Ken delves very deeply into the politics of the time and one is left with an uncomfortable sense of collusion and that certain leading figures were given a free-pass to direct events without fear of arrest, as they were deemed the least worst option. You get the feeling that Gerry Adams and Martin McGuiness were at times protected by UK security forces and left in place, deemed untouchable, useful for gathering intelligence and being groomed for future leadership. As for Messrs Adams and McGuiness one is left with a deeply disturbing sense of admiration for their ruthlessness and cunning. Both men display extreme Machiavellian traits that serve what they see as an admirable goal: the unification of Ireland and the expulsion of all Crown forces. But where my admiration stops is in the way they went about it, in adopting a no-limits strategy that did far more harm to their own people than UK PLC ever could. It is almost as if both men have decided to sell their souls to the devil, in the pursuit of a united Ireland. No doubt they would see it as some sort of noble self-sacrifice that was worth it, but the end doesn’t justify the means and their attitude to friendly ‘collateral damage’ makes even the most extreme right-winger look like a saint.
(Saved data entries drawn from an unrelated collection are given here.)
-- ==== Sys2Proof/Laws/NativeFloat.lean ====
section
/-! SUPPORT. What the native-float primitives can answer, said once (41_decimalscale.md R100, R101): the bounds of rounding, and that every
value a primitive gives is in the canonical form of its format. -/

namespace Sys2Proof.Machine

/-- `floorLog2` is the floor of the base-2 logarithm. -/
theorem floorLog2_spec {num den : Nat} (hn : 0 < num) (hd : 0 < den) :
    (2 : ℚ) ^ floorLog2 num den ≤ num / den ∧ (num : ℚ) / den < 2 ^ (floorLog2 num den + 1) := by
  have hdq : (0 : ℚ) < den := by exact_mod_cast hd
  have n1 : (2 : ℚ) ^ num.log2 ≤ num := by exact_mod_cast Nat.log2_self_le hn.ne'
  have n2 : (num : ℚ) < 2 ^ (num.log2 + 1) := by exact_mod_cast Nat.lt_log2_self
  have d1 : (2 : ℚ) ^ den.log2 ≤ den := by exact_mod_cast Nat.log2_self_le hd.ne'
  have d2 : (den : ℚ) < 2 ^ (den.log2 + 1) := by exact_mod_cast Nat.lt_log2_self
  set l : ℤ := (num.log2 : ℤ) - den.log2 with hl
  have test : den * 2 ^ l.toNat ≤ num * 2 ^ (-l).toNat ↔ (2 : ℚ) ^ l ≤ num / den := by
    rw [le_div_iff₀ hdq, ← Nat.cast_le (α := ℚ)]
    push_cast
    rcases le_total 0 l with h | h
    · obtain ⟨k, hk⟩ := Int.eq_ofNat_of_zero_le h
      simp [hk, mul_comm]
    · obtain ⟨k, hk⟩ := Int.eq_ofNat_of_zero_le (neg_nonneg.2 h)
      have hk' : l = -(k : ℤ) := by omega
      simp only [hk', neg_neg, Int.toNat_natCast, Int.toNat_neg_natCast, pow_zero, mul_one, zpow_neg, zpow_natCast]
      rw [inv_mul_le_iff₀ (by positivity)]
      rw [mul_comm]
  have upper : (num : ℚ) / den < 2 ^ (l + 1) := by
    rw [div_lt_iff₀ hdq]
    calc (num : ℚ) < 2 ^ (num.log2 + 1) := n2
      _ = 2 ^ (l + 1) * 2 ^ den.log2 := by
        rw [← zpow_natCast, ← zpow_natCast, ← zpow_add₀ (by norm_num)]
        congr 1
        push_cast
        omega
      _ ≤ 2 ^ (l + 1) * den := by gcongr
  have lower : (2 : ℚ) ^ (l - 1) ≤ num / den := by
    rw [le_div_iff₀ hdq]
    calc (2 : ℚ) ^ (l - 1) * den ≤ 2 ^ (l - 1) * 2 ^ (den.log2 + 1) := by gcongr
      _ = 2 ^ num.log2 := by
        rw [← zpow_natCast, ← zpow_natCast, ← zpow_add₀ (by norm_num)]
        congr 1
        push_cast
        omega
      _ ≤ num := n1
  unfold floorLog2
  simp only [← hl]
  split
  · exact ⟨test.1 ‹_›, upper⟩
  · refine ⟨lower, ?_⟩
    rw [sub_add_cancel]
    exact lt_of_not_ge fun h => ‹¬ _› (test.2 h)

/-- Rounding to an integer does not pass an integer bound from above. -/
theorem nearestEven_le {num den b : Nat} (hd : 0 < den) (h : num ≤ den * b) : nearestEven num den ≤ b := by
  have hq := Nat.div_add_mod num den
  have hr := Nat.mod_lt num hd
  have hqb : num / den ≤ b := Nat.div_le_of_le_mul h
  unfold nearestEven
  dsimp only
  rcases hqb.eq_or_lt with he | hlt
  · have : num % den = 0 := by
      rw [he] at hq
      omega
    simp [this, hd, he]
  · split <;> [omega; (split <;> omega)]

/-- Rounding to an integer does not pass an integer bound from below. -/
theorem le_nearestEven {num den b : Nat} (hd : 0 < den) (h : den * b ≤ num) : b ≤ nearestEven num den := by
  have : b ≤ num / den := (Nat.le_div_iff_mul_le hd).2 (by rwa [mul_comm])
  unfold nearestEven
  dsimp only
  split <;> [omega; (split <;> omega)]

/-- The distance of rounding to an integer is at most a half. -/
theorem nearestEven_close (num : Nat) {den : Nat} (hd : 0 < den) :
    |(nearestEven num den : ℚ) - num / den| ≤ 1 / 2 := by
  have hdq : (0 : ℚ) < den := by exact_mod_cast hd
  have hq : (num : ℚ) = den * (num / den : Nat) + (num % den : Nat) := by exact_mod_cast (Nat.div_add_mod num den).symm
  have hr : ((num % den : Nat) : ℚ) < den := by exact_mod_cast Nat.mod_lt num hd
  have h0 : (0 : ℚ) ≤ (num % den : Nat) := by positivity
  have hdiv : (num : ℚ) / den = (num / den : Nat) + (num % den : Nat) / den := by
    rw [hq, add_div, mul_div_cancel_left₀ _ hdq.ne']
  rw [hdiv]
  unfold nearestEven
  dsimp only
  split
  · rename_i h
    have : (2 : ℚ) * (num % den : Nat) < den := by exact_mod_cast h
    rw [abs_le]
    constructor
    · rw [neg_le_iff_add_nonneg]
      have : ((num % den : Nat) : ℚ) / den ≤ 1 / 2 := by rw [div_le_div_iff₀ hdq two_pos]; linarith
      linarith
    · have : 0 ≤ ((num % den : Nat) : ℚ) / den := by positivity
      linarith
  · split
    · rename_i _ h
      have : (den : ℚ) < 2 * (num % den : Nat) := by exact_mod_cast h
      push_cast
      have h1 : 1 / 2 ≤ ((num % den : Nat) : ℚ) / den := by rw [div_le_div_iff₀ two_pos hdq]; linarith
      have h2 : ((num % den : Nat) : ℚ) / den ≤ 1 := by rw [div_le_one hdq]; linarith
      rw [abs_le]
      constructor <;> linarith
    · rename_i h h'
      have he : (den : ℚ) = 2 * (num % den : Nat) := by exact_mod_cast (by omega : den = 2 * (num % den))
      have hhalf : ((num % den : Nat) : ℚ) / den = 1 / 2 := by rw [div_eq_div_iff hdq.ne' two_ne_zero]; linarith
      rw [hhalf]
      rcases Nat.mod_two_eq_zero_or_one (num / den) with h2 | h2 <;> rw [h2] <;> push_cast <;> rw [abs_le] <;>
        constructor <;> linarith

/-- The exponent of the last place that rounding `num / den` chooses, before a carry (R101). -/
def roundingExp (f : NF) (num den : Nat) : Int := max (floorLog2 num den - (precision f - 1 : Nat)) (minExp f)

/-- The integer significand that rounding `num / den` chooses, before a carry (R101). -/
def roundingInt (f : NF) (num den : Nat) : Nat :=
  nearestEven (num * 2 ^ (-roundingExp f num den).toNat) (den * 2 ^ (roundingExp f num den).toNat)

/-- `num / den` in units of the last place. -/
theorem roundingInt_quotient (f : NF) {num den : Nat} (hd : 0 < den) :
    ((num * 2 ^ (-roundingExp f num den).toNat : Nat) : ℚ) / (den * 2 ^ (roundingExp f num den).toNat : Nat) =
      num / den * 2 ^ (-roundingExp f num den) := by
  have hdq : (0 : ℚ) < den := by exact_mod_cast hd
  generalize roundingExp f num den = e
  push_cast
  rcases le_total 0 e with h | h
  · obtain ⟨k, rfl⟩ := Int.eq_ofNat_of_zero_le h
    simp
    field_simp
  · obtain ⟨k, hk⟩ := Int.eq_ofNat_of_zero_le (neg_nonneg.2 h)
    have hk' : e = -(k : ℤ) := by omega
    subst hk'
    simp
    ring

/-- The chosen significand fits the precision, a carry to `2 ^ p` included. -/
theorem roundingInt_le (f : NF) {num den : Nat} (hn : 0 < num) (hd : 0 < den) :
    roundingInt f num den ≤ 2 ^ precision f := by
  have hd' : 0 < den * 2 ^ (roundingExp f num den).toNat := by positivity
  refine nearestEven_le hd' ?_
  have hq := roundingInt_quotient f (num := num) hd
  have hspec := (floorLog2_spec hn hd).2
  rw [div_eq_iff (by exact_mod_cast hd'.ne')] at hq
  rw [← Nat.cast_le (α := ℚ), hq, mul_comm, Nat.cast_mul _ (2 ^ precision f)]
  refine mul_le_mul_of_nonneg_left ?_ (by positivity)
  have hle : floorLog2 num den + 1 ≤ roundingExp f num den + precision f := by
    have : 1 ≤ precision f := by cases f <;> decide
    simp only [roundingExp]
    omega
  calc (num : ℚ) / den * 2 ^ (-roundingExp f num den)
      ≤ 2 ^ (floorLog2 num den + 1) * 2 ^ (-roundingExp f num den) := by gcongr
    _ ≤ 2 ^ (roundingExp f num den + precision f) * 2 ^ (-roundingExp f num den) := by
        gcongr
        norm_num
    _ = (2 ^ precision f : Nat) := by
        rw [← zpow_add₀ (by norm_num)]
        simp

/-- The chosen significand has its leading one unless the exponent is the least. -/
theorem le_roundingInt (f : NF) {num den : Nat} (hn : 0 < num) (hd : 0 < den)
    (he : roundingExp f num den ≠ minExp f) : 2 ^ (precision f - 1) ≤ roundingInt f num den := by
  have hd' : 0 < den * 2 ^ (roundingExp f num den).toNat := by positivity
  refine le_nearestEven hd' ?_
  have hq := roundingInt_quotient f (num := num) hd
  have hspec := (floorLog2_spec hn hd).1
  rw [div_eq_iff (by exact_mod_cast hd'.ne')] at hq
  rw [← Nat.cast_le (α := ℚ), hq, mul_comm (_ / _ * _), Nat.cast_mul _ (2 ^ (precision f - 1))]
  refine mul_le_mul_of_nonneg_left ?_ (by positivity)
  have hle : floorLog2 num den = roundingExp f num den + (precision f - 1 : Nat) := by
    simp only [roundingExp] at he ⊢
    omega
  calc ((2 ^ (precision f - 1) : Nat) : ℚ)
      = 2 ^ floorLog2 num den * 2 ^ (-roundingExp f num den) := by
        rw [← zpow_add₀ (by norm_num), hle]
        simp
    _ ≤ num / den * 2 ^ (-roundingExp f num den) := by gcongr

/-- Everything rounding can answer (R101): a zero for zero; otherwise the chosen significand at the chosen exponent, with a
carry at `2 ^ p`, or an infinity beyond the greatest exponent. -/
theorem fRound_cases (f : NF) (s : Bool) (num den : Nat) :
    (num = 0 ∧ fRound f s num den = fZero f s) ∨
    (num ≠ 0 ∧ roundingInt f num den ≠ 2 ^ precision f ∧ roundingExp f num den ≤ maxExp f ∧
      fRound f s num den = .fin s (roundingInt f num den) (roundingExp f num den)) ∨
    (num ≠ 0 ∧ roundingInt f num den = 2 ^ precision f ∧ roundingExp f num den + 1 ≤ maxExp f ∧
      fRound f s num den = .fin s (2 ^ (precision f - 1)) (roundingExp f num den + 1)) ∨
    (num ≠ 0 ∧ fRound f s num den = .inf s ∧
      (if roundingInt f num den = 2 ^ precision f then maxExp f < roundingExp f num den + 1
        else maxExp f < roundingExp f num den)) := by
  by_cases hn : num = 0
  · exact .inl ⟨hn, by simp [fRound, hn]⟩
  have hr : fRound f s num den =
      if roundingInt f num den = 2 ^ precision f then
        (if roundingExp f num den + 1 ≤ maxExp f then
          Native.fin s (2 ^ (precision f - 1)) (roundingExp f num den + 1) else .inf s)
      else if roundingExp f num den ≤ maxExp f then .fin s (roundingInt f num den) (roundingExp f num den)
      else .inf s := by
    simp only [fRound, if_neg hn]
    rfl
  by_cases hq : roundingInt f num den = 2 ^ precision f
  · by_cases he : roundingExp f num den + 1 ≤ maxExp f
    · exact .inr (.inr (.inl ⟨hn, hq, he, by rw [hr, if_pos hq, if_pos he]⟩))
    · exact .inr (.inr (.inr ⟨hn, by rw [hr, if_pos hq, if_neg he], by rw [if_pos hq]; omega⟩))
  · by_cases he : roundingExp f num den ≤ maxExp f
    · exact .inr (.inl ⟨hn, hq, he, by rw [hr, if_neg hq, if_pos he]⟩)
    · exact .inr (.inr (.inr ⟨hn, by rw [hr, if_neg hq, if_neg he], by rw [if_neg hq]; omega⟩))

theorem fCanonical_fZero (f : NF) (s : Bool) : fCanonical f (fZero f s) := by cases f <;> simp [fZero, fCanonical, precision, minExp, maxExp]

/-- Rounding gives a value of the format. -/
theorem fCanonical_fRound (f : NF) (s : Bool) (num : Nat) {den : Nat} (hd : 0 < den) :
    fCanonical f (fRound f s num den) := by
  have hp : 2 ^ precision f = 2 * 2 ^ (precision f - 1) := by cases f <;> simp [precision]
  have hmin : minExp f ≤ roundingExp f num den := le_max_right _ _
  rcases fRound_cases f s num den with ⟨_, h⟩ | ⟨hn, hq, he, h⟩ | ⟨hn, hq, he, h⟩ | ⟨_, h, _⟩ <;> rw [h]
  · exact fCanonical_fZero f s
  · have hle := roundingInt_le f (Nat.pos_of_ne_zero hn) hd
    refine ⟨lt_of_le_of_ne hle hq, hmin, he, ?_⟩
    by_cases hm : roundingExp f num den = minExp f
    · exact .inr hm
    · exact .inl (le_roundingInt f (Nat.pos_of_ne_zero hn) hd hm)
  · refine ⟨?_, by omega, he, .inl le_rfl⟩
    have : 0 < 2 ^ (precision f - 1) := by positivity
    omega
  · trivial

/-- The NaN that an invalid operation makes is one of the format, whatever the free bits. -/
theorem fCanonical_madeNaN (a : Arith) : fCanonical a.nf (madeNaN a) := by
  have h : a.free.toNat % 2 ^ (precision a.nf - 1) < 2 ^ (precision a.nf - 1) := Nat.mod_lt _ (by positivity)
  have hq : 0 < 2 ^ (precision a.nf - 2) ∧ 2 ^ (precision a.nf - 2) < 2 ^ (precision a.nf - 1) := by
    cases a.nf <;> simp [precision]
  simp only [madeNaN, fCanonical]
  split <;> omega

/-- Multiplication gives a value of the format. -/
theorem fCanonical_fMul (a : Arith) (u v : Native) : fCanonical a.nf (fMul a u v) := by
  unfold fMul
  split <;> (try split) <;> first
    | exact fCanonical_madeNaN a
    | exact fCanonical_fRound a.nf _ _ (by positivity)
    | trivial

/-- Division gives a value of the format. -/
theorem fCanonical_fDiv (a : Arith) (u v : Native) : fCanonical a.nf (fDiv a u v) := by
  unfold fDiv
  split
  all_goals first | exact fCanonical_madeNaN a | exact fCanonical_fZero a.nf _ | trivial | skip
  split
  · split
    · exact fCanonical_madeNaN a
    · trivial
  · rename_i h
    exact fCanonical_fRound a.nf _ _ (Nat.mul_pos (Nat.pos_of_ne_zero h) (by positivity))

/-- Conversion of an integer gives a value of the format. -/
theorem fCanonical_fFromUnsigned (f : NF) (i : Nat) : fCanonical f (fFromUnsigned f i) :=
  fCanonical_fRound f false i Nat.one_pos

theorem fCanonical_fAbs {f : NF} {v : Native} (h : fCanonical f v) : fCanonical f (fAbs v) := by
  cases v <;> exact h

theorem fCanonical_fNeg {f : NF} {v : Native} (h : fCanonical f v) : fCanonical f (fNeg v) := by
  cases v <;> exact h

theorem fCanonical_fOne (f : NF) : fCanonical f (fOne f) := by cases f <;> simp [fOne, fCanonical, precision, minExp, maxExp]

theorem fCanonical_fTen (f : NF) : fCanonical f (fTen f) := by cases f <;> simp [fTen, fCanonical, precision, minExp, maxExp]

/-- Every encoding stands for a value of the format. -/
theorem fCanonical_fOfBits (f : NF) (b : BitVec f.width) : fCanonical f (fOfBits f b) := by
  have hfrac : b.toNat % 2 ^ (precision f - 1) < 2 ^ (precision f - 1) := Nat.mod_lt _ (by positivity)
  have hfield : b.toNat / 2 ^ (precision f - 1) % 2 ^ expFieldWidth f < 2 ^ expFieldWidth f := Nat.mod_lt _ (by positivity)
  have hp : 2 ^ precision f = 2 * 2 ^ (precision f - 1) := by cases f <;> simp [precision]
  have hmax : maxExp f = minExp f + (2 ^ expFieldWidth f - 3 : Nat) := by cases f <;> simp [minExp, maxExp, expFieldWidth]
  have hw : 4 ≤ 2 ^ expFieldWidth f := by cases f <;> simp [expFieldWidth]
  unfold fOfBits
  dsimp only
  split
  · split
    · trivial
    · exact ⟨by omega, hfrac⟩
  · split
    · exact ⟨by omega, le_rfl, by omega, .inr rfl⟩
    · exact ⟨by omega, by omega, by omega, .inl (by omega)⟩

end Sys2Proof.Machine
end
‘Another Bloody Chapter’ is a book about two wars – Guerrilla and Propaganda – fought against professional soldiers and innocent civilians by a ruthless and psychopathic enemy. The IRA observed no rules of engagement whatsoever and glorified in the kidnap and bombing of civilians as much as it did in the murder of troops. And yet they bleated like spoiled children about ‘human rights’ when bested in honest combat or caught with blood on their own hands. In the immortal words of Ken Wharton himself: ‘Shoot to kill? Hell, so what? It was shoot to survive!’